Statement from the Chief Public Health Officer of Canada on January 30, 2021
January 30, 2021 | Ottawa, ON |Public Health Agency of Canada
As COVID-19 activity continues in Canada, we are tracking a range of epidemiological indicators to monitor where the disease is most active, where it is spreading and how it is impacting the health of Canadians and public health, laboratory and healthcare capacity. The following is the latest summary on national numbers and trends, and the actions we all need to be taking to maintain COVID-19 at manageable levels across the country.
Since the start of the pandemic, there have been 770,793 cases of COVID-19, including 19,801 deaths reported in Canada; these cumulative numbers tell us about the overall burden of COVID-19 illness to date. Though many areas continue to experience high infection rates, it is important to remember that the vast majority of Canadians remain susceptible to COVID-19. This is why it is important for everyone to continue with individual precautions to protect ourselves, our families and our communities.
At this time, there are 55,313 active cases across the country.
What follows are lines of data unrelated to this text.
-- ==== Sys2Proof/Machine/Rounding.lean ====
section
/-! DEFINITION. Rounding once to a destination format (R52, R63 to R65), conversions to integers and to LNS6
(R56, R64), quotients and square roots, and the choice of a block's scale (R59). -/

namespace Sys2Proof.Machine

/-- How a result is rounded: the round field, the saturate bit, and the draw where rounding is stochastic. -/
structure Rnd where
  mode : BitVec 2
  sat : Bool
  draw : Option (BitVec 32)
  deriving DecidableEq, Repr

/-- The rounding of a descriptor with a draw. -/
def Desc.rnd (q : Desc) (draw : Option (BitVec 32)) : Rnd := ⟨q.round, q.sat, draw⟩

/-- Whether a discarded part of a magnitude raises it by one unit: `rest` of 2^n, plus something less than one
more when `more` (R63, R65). -/
def roundsUp (r : Rnd) (neg odd : Bool) (rest n : Nat) (more : Bool) : Bool :=
  match r.draw with
  | some d => decide (2 ^ 32 ≤ rest * 2 ^ 32 / 2 ^ n + d.toNat)
  | none =>
    let inexact := rest != 0 || more
    match r.mode.toNat with
    | 0 => decide (2 ^ n < 2 * rest) || (2 * rest == 2 ^ n && (more || odd))
    | 1 => false
    | 2 => inexact && neg
    | _ => inexact && !neg

/-- The magnitude m × 2^e, or a little more when `more`, rounded to a multiple of 2^u: the multiple, and whether
something was discarded. -/
def roundAt (r : Rnd) (neg : Bool) (m : Nat) (e u : Int) (more : Bool) : Nat × Bool :=
  if e < u then
    let n := (u - e).toNat
    let q := m / 2 ^ n
    let rest := m % 2 ^ n
    (q + (if roundsUp r neg (q % 2 == 1) rest n more then 1 else 0), rest != 0 || more)
  else
    let q := m * 2 ^ (e - u).toNat
    (q + (if roundsUp r neg (q % 2 == 1) 0 0 more then 1 else 0), more)

/-- The result of an overflow without saturation (R64): under E4M3 the NaN, else the mode's IEEE result. -/
def Layout.overflow (l : Layout) (r : Rnd) (neg : Bool) : Word :=
  match l.inf with
  | none => BitVec.ofNat 64 l.nan
  | some inf =>
    let toInf := match r.mode.toNat with
      | 0 => true
      | 1 => false
      | 2 => neg
      | _ => !neg
    l.word neg (if toInf then inf else l.top)

/-- A magnitude rounded to a floating-point format (R63 to R65); tininess is detected after rounding. -/
def Layout.round (l : Layout) (r : Rnd) (neg : Bool) (m : Nat) (e : Int) (more : Bool) : Word × FlagSet :=
  if m = 0 then (l.word neg 0, 0)
  else
    let size := e + (Nat.log2 m : Int)
    let free := size - (l.mb : Int)
    let u := max free l.least
    let (t, inexact) := roundAt r neg m e u more
    let mag := t + (u - l.least).toNat * 2 ^ l.mb
    if l.top < mag then
      if r.sat then (l.word neg l.top, flagOF ||| flagNX ||| flagSAT)
      else (l.overflow r neg, flagOF ||| flagNX)
    else
      let unbounded := (roundAt r neg m e free more).1
      let tiny := decide (free < l.least) &&
        !(decide (free + 1 = l.least) && decide (2 ^ (l.mb + 1) ≤ unbounded))
      (l.word neg mag, flagIf inexact flagNX ||| flagIf (tiny && inexact) flagUF)

/-- An infinite result delivered in a floating-point format (R64). -/
def Layout.infinite (l : Layout) (sat neg : Bool) : Word × FlagSet :=
  match l.inf with
  | some inf => (l.word neg inf, 0)
  | none =>
    if sat then (l.word neg l.top, flagOF ||| flagSAT) else (BitVec.ofNat 64 l.nan, flagOF)

/-! ## Integers -/

/-- An integer as an element of w bits. -/
def intWord (w : Nat) (x : Int) : Word := lowBits w (BitVec.ofInt 64 x)

/-- An arithmetic result in an integer format (R64): wrapped, or clamped under sat; 4-bit results clamp always
(R47). -/
def Fmt.arith (f : Fmt) (sat : Bool) (x : Int) : Word × FlagSet :=
  match f.range with
  | none => (0, 0)
  | some (lo, hi) =>
    if sat || f == .int4 || f == .uint4 then
      let y := max lo (min x hi)
      (intWord f.width y, flagIf (x != y) flagSAT)
    else (intWord f.width x, 0)

/-- A rounded magnitude converted to an integer format (R64): clamped, NX where the integer differs. -/
def Fmt.toInt (f : Fmt) (r : Rnd) (neg : Bool) (m : Nat) (e : Int) (more : Bool) : Word × FlagSet :=
  match f.range with
  | none => (0, 0)
  | some (lo, hi) =>
    let (t, inexact) := roundAt r neg m e 0 more
    let x : Int := if neg then -(t : Int) else t
    let y := max lo (min x hi)
    (intWord f.width y, flagIf (inexact || x != y) flagNX ||| flagIf (x != y) flagSAT)

/-- An infinity converted to an integer format (R64). -/
def Fmt.infToInt (f : Fmt) (neg : Bool) : Word × FlagSet :=
  match f.range with
  | none => (0, 0)
  | some (lo, hi) => (intWord f.width (if neg then lo else hi), flagNX ||| flagSAT)

/-! ## LNS6 -/

/-- The magnitude of candidate L in units of 2^−19; candidate 0 is zero (R53, R56). -/
def lnsMag (l : Nat) : Nat := if l = 0 then 0 else lnsTable l * 2 ^ (l / 4)

/-- An LNS6 code of a sign and L; zero carries no sign. -/
def lnsCodeOf (neg : Bool) (l : Nat) : Word := if l = 0 then 0 else BitVec.ofNat 64 (l + if neg then 32 else 0)

/-- The greatest candidate whose magnitude is at most m × 2^e (R56). -/
def lnsFloor (m : Nat) (e : Int) : Nat → Nat
  | 0 => 0
  | l + 1 => if shifted false (lnsMag (l + 1)) (-19) (min e (-19)) ≤ shifted false m e (min e (-19)) then l + 1
      else lnsFloor m e l

/-- A magnitude converted to LNS6 (R56). -/
def lnsRound (r : Rnd) (neg : Bool) (m : Nat) (e : Int) : Word × FlagSet :=
  let base := min e (-20)
  let x := shifted false m e base
  let c (l : Nat) : Int := shifted false (lnsMag l) (-19) base
  if c 31 < x then (lnsCodeOf neg 31, flagOF ||| flagSAT ||| flagNX)
  else
    let l := lnsFloor m e 31
    if c l = x then (lnsCodeOf neg l, 0)
    else
      let up := match r.mode.toNat with
        | 0 => decide (c l + c (l + 1) < 2 * x) || (2 * x == c l + c (l + 1) && l % 2 == 1)
        | 1 => false
        | 2 => neg
        | _ => !neg
      let k := if up then l + 1 else l
      (lnsCodeOf neg k, flagNX ||| flagIf (k == 0) flagUF)

/-- The LNS6 product of two codes (R55). -/
def lnsProduct (x y : Word) : Word × FlagSet :=
  let a := x.toNat % 64
  let b := y.toNat % 64
  if a = 32 ∨ b = 32 then (32, 0)
  else if a = 0 ∨ b = 0 then (0, 0)
  else
    let neg := a.testBit 5 ^^ b.testBit 5
    let l : Int := (a % 32 : Nat) + (b % 32 : Nat) - 16
    if 31 < l then (lnsCodeOf neg 31, flagOF ||| flagSAT ||| flagNX)
    else if l < 1 then (0, flagUF ||| flagNX)
    else (lnsCodeOf neg l.toNat, 0)

/-- The linear value of the product of two codes in a dot product (R56): a zero gives +0. -/
def lnsTerm (x y : Word) : Val :=
  let a := x.toNat % 64
  let b := y.toNat % 64
  if a = 32 ∨ b = 32 then .nan
  else if a = 0 ∨ b = 0 then .zero
  else
    let l := a % 32 + b % 32
    .num (a.testBit 5 ^^ b.testBit 5) (lnsTable l * 2 ^ (l / 4)) (-23)

/-! ## Delivery -/

/-- A magnitude delivered in a format: rounded once (R63). -/
def Fmt.deliverMag (f : Fmt) (r : Rnd) (neg : Bool) (m : Nat) (e : Int) (more : Bool) : Word × FlagSet :=
  match f.layout with
  | some l => l.round r neg m e more
  | none => if f = .lns6 then lnsRound r neg m e else f.toInt r neg m e more

/-- An exact value delivered in a format: the result and the flags of R63 and R64. A NaN is the canonical NaN of
the destination (R51): as a conversion to an integer it is 0 with NV (R64), to LNS6 it is NaR with NV (R56). -/
def Fmt.deliver (f : Fmt) (r : Rnd) (v : Val) : Word × FlagSet :=
  match v with
  | .num s m e => f.deliverMag r s m e false
  | .inf s =>
    match f.layout with
    | some l => l.infinite r.sat s
    | none => if f = .lns6 then (lnsCodeOf s 31, flagOF) else f.infToInt s
  | .nan =>
    match f.layout with
    | some l => (BitVec.ofNat 64 l.nan, 0)
    | none => if f = .lns6 then (32, flagNV) else (0, flagNV)

/-- A value with its flags delivered. -/
def Fmt.deliverWith (f : Fmt) (r : Rnd) (v : Val × FlagSet) : Word × FlagSet :=
  let (w, fl) := f.deliver r v.1
  (w, fl ||| v.2)

/-- A result that is an operand itself: a NaN is the canonical one of the format (R51). -/
def Fmt.canonical (f : Fmt) (w : Word) : Word :=
  if (f.value w).1.isNan then (f.deliver ⟨0, false, none⟩ .nan).1 else w

/-! ## Quotients and roots

An inexact quotient or root is kept to more than 128 bits and a mark that something more was discarded, which
decides every rounding of R63 and R65 as the exact value does. -/

/-- A quotient of magnitudes delivered. -/
def Fmt.deliverQuotient (f : Fmt) (r : Rnd) (neg : Bool) (m : Nat) (e : Int) (n : Nat) (k : Int) : Word × FlagSet :=
  let x := m * 2 ^ 256
  f.deliverMag r neg (x / n) (e - k - 256) (x % n != 0)

/-- Division (R80): its special cases, then the quotient. -/
def Fmt.divide (f : Fmt) (r : Rnd) (x y : Val) : Word × FlagSet :=
  match x, y with
  | .nan, _ => f.deliver r .nan
  | _, .nan => f.deliver r .nan
  | .inf _, .inf _ => f.deliverWith r Val.invalid
  | .inf s, .num t _ _ => f.deliver r (.inf (s ^^ t))
  | .num s _ _, .inf t => f.deliver r (.num (s ^^ t) 0 0)
  | .num s m e, .num t n k =>
    if n = 0 then
      if m = 0 then f.deliverWith r Val.invalid else f.deliverWith r (.inf (s ^^ t), flagDZ)
    else f.deliverQuotient r (s ^^ t) m e n k

/-- The greatest number below 2^k whose square, added to a square found so far, stays within n. -/
def rootFrom (n : Nat) : Nat → Nat → Nat
  | 0, x => x
  | k + 1, x => rootFrom n k (if (x + 2 ^ k) * (x + 2 ^ k) ≤ n then x + 2 ^ k else x)

/-- The integer square root. -/
def root (n : Nat) : Nat := rootFrom n (Nat.log2 n / 2 + 1) 0

/-- The square root of m × 2^e, m positive, delivered: the operand is taken at an even exponent with at least 256
bits. -/
def Fmt.deliverRoot (f : Fmt) (r : Rnd) (m : Nat) (e : Int) : Word × FlagSet :=
  let odd := e % 2
  let x := m * 2 ^ (odd.toNat + 256)
  let y := root x
  f.deliverMag r false y ((e - odd) / 2 - 128) (y * y != x)

/-- Square root (R80). -/
def Fmt.sqrt (f : Fmt) (r : Rnd) (v : Val) : Word × FlagSet :=
  match v with
  | .nan => f.deliver r .nan
  | .inf s => if s then f.deliverWith r Val.invalid else f.deliver r (.inf false)
  | .num s m e =>
    if m = 0 then f.deliver r (.num s 0 0)
    else if s then f.deliverWith r Val.invalid
    else f.deliverRoot r m e

/-! ## Blocks (R59) -/

/-- emax of an element format (R59). -/
def Fmt.emax (f : Fmt) : Int :=
  match f with
  | .int8 => 6
  | .int4 => 2
  | .uint4 => 3
  | .lns6 => 3
  | .e4m3 => 8
  | .e5m2 => 15
  | _ => 0

/-- The floor of log2 of the largest magnitude among values; none where every one is zero. -/
def topExponent : List Val → Option Int
  | [] => none
  | .num _ m e :: t =>
    if m = 0 then topExponent t
    else
      let x := e + (Nat.log2 m : Int)
      match topExponent t with
      | none => some x
      | some y => some (max x y)
  | _ :: t => topExponent t

/-- The scale byte of a block (R59) and whether the block is a NaN block. -/
def Fmt.blockScale (f : Fmt) (l : List Val) : Byte × FlagSet :=
  if l.any fun v => match v with | .num _ _ _ => false | _ => true then (0xFF, flagNV)
  else
    match topExponent l with
    | none => (0, 0)
    | some x => (BitVec.ofInt 8 (max (-127) (min (x - f.emax) 127) + 127), 0)

/-- An element of a block under its scale byte (R59): always saturated; zero in a NaN block; a negative value in a
UINT4 block is 0 with SAT, whatever it rounds to. -/
def Fmt.blockElem (f : Fmt) (r : Rnd) (scale : Byte) (v : Val) : Word × FlagSet :=
  if scale = 0xFF then (0, 0)
  else
    match f, v with
    | .uint4, .num true (_ + 1) _ => (0, flagNX ||| flagSAT)
    | _, _ => f.deliver { r with sat := true } (v.scale (127 - (scale.toNat : Int)))

end Sys2Proof.Machine
end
The latest national-level data indicate a downward trend in daily case counts, with a 7-day average of 4,896 new cases daily (Jan 22-28). While these surveillance data and modelling forecasts suggest that community-based measures are having an effect, it is crucial that strong measures are kept in place in order to maintain a steady downward trend. With still elevated daily case counts and high rates of infection across all age groups, the risk remains that trends could reverse quickly and some areas of the country are seeing increased activity. Likewise, outbreaks continue to occur in high-risk populations and communities, including hospitals and long term care homes, correctional facilities, congregate living settings, Indigenous communities, and more remote areas of the country. These factors underscore the importance of sustaining public health measures and individual practices and not easing restrictions too fast or too soon. This is particularly important in light of the emergence of new virus variants of concern that could rapidly accelerate transmission of COVID-19 in Canada.
As severe outcomes lag behind increased disease activity, we can expect to see ongoing heavy impacts on our healthcare system and health workforce for some time to come. Provincial and territorial data indicate that an average of 4,192 people with COVID-19 were being treated in Canadian hospitals each day during the most recent 7-day period (Jan 22-28), including 855 of whom were being treated in intensive care units. During the same period, there were an average of 149 COVID-19-related deaths reported daily. This situation continues to burden local healthcare resources, particularly in areas where infection rates are highest. These impacts affect everyone; as the healthcare workforce and health system bear a heavy strain, important elective medical procedures are delayed or postponed, adding to pre-existing backlogs.
From health workers and public safety personnel, to teachers and workers in the food sector, essential workers across a wide range of industries have and continue to be on the frontlines keeping our society running and keeping us safe. The pandemic has shone a light on their dedication, teamwork, and resilience in the face of adversity. However, essential workers—who are themselves mothers and fathers, sons and daughters—are at risk of psychological distress, burnout and other challenges to their mental health and wellbeing, as they serve their communities while balancing the same complex challenges as all Canadians. They may be having reactions and challenges to their mental health, which are normal under these unprecedented circumstances. One of the most powerful ways we can continue to honour and support essential workers, is by following local public health advice to the very best of our ability. By limiting our activities and outings to just the essentials and consistently maintaining individual practices, including physical distancing, hand, cough and surface hygiene, and wearing a mask as appropriate, we have the power to slow the spread of COVID-19 to keep essential workers and our community safer.
Through Wellness Together Canada, Canadians of all ages across the country can access free supports, information and practical tools to feeling better, self-guided programs, peer-to-peer support and confidential sessions with social workers, psychologists and other professionals. Supports are provided online as well as by phone and text for those without internet access. There are also immediate supports:
- Adults: Text WELLNESS to 741741
- Youth: Text WELLNESS to 686868
- Front Line Workers: Text FRONTLINE to 741741
Indigenous Peoples can also contact the toll-free Hope for Wellness Help Line at 1-855-242-3310 or the online chat at hopeforwellness.ca open 24 hours a day, 7 days a week. For longer-term care, contact a First Nations and Inuit Health Regional Office.
If you or someone you know is thinking about suicide, help is available 24/7. Call the Canada Suicide Prevention Service at 1-833-456-4566. In Quebec, call Apelle at 1-866-277-3553.
If you are in immediate danger, call 911 or your local emergency line.
Read my backgrounder to access more COVID-19 Information and Resources on ways to reduce the risks and protect yourself and others, including information on COVID-19 vaccination. Canadians can also go the extra mile by sharing credible information on COVID-19 risks and prevention practices and measures to reduce COVID-19 in communities and by downloading the COVID Alert app to break the cycle of infection and help limit the spread of COVID-19.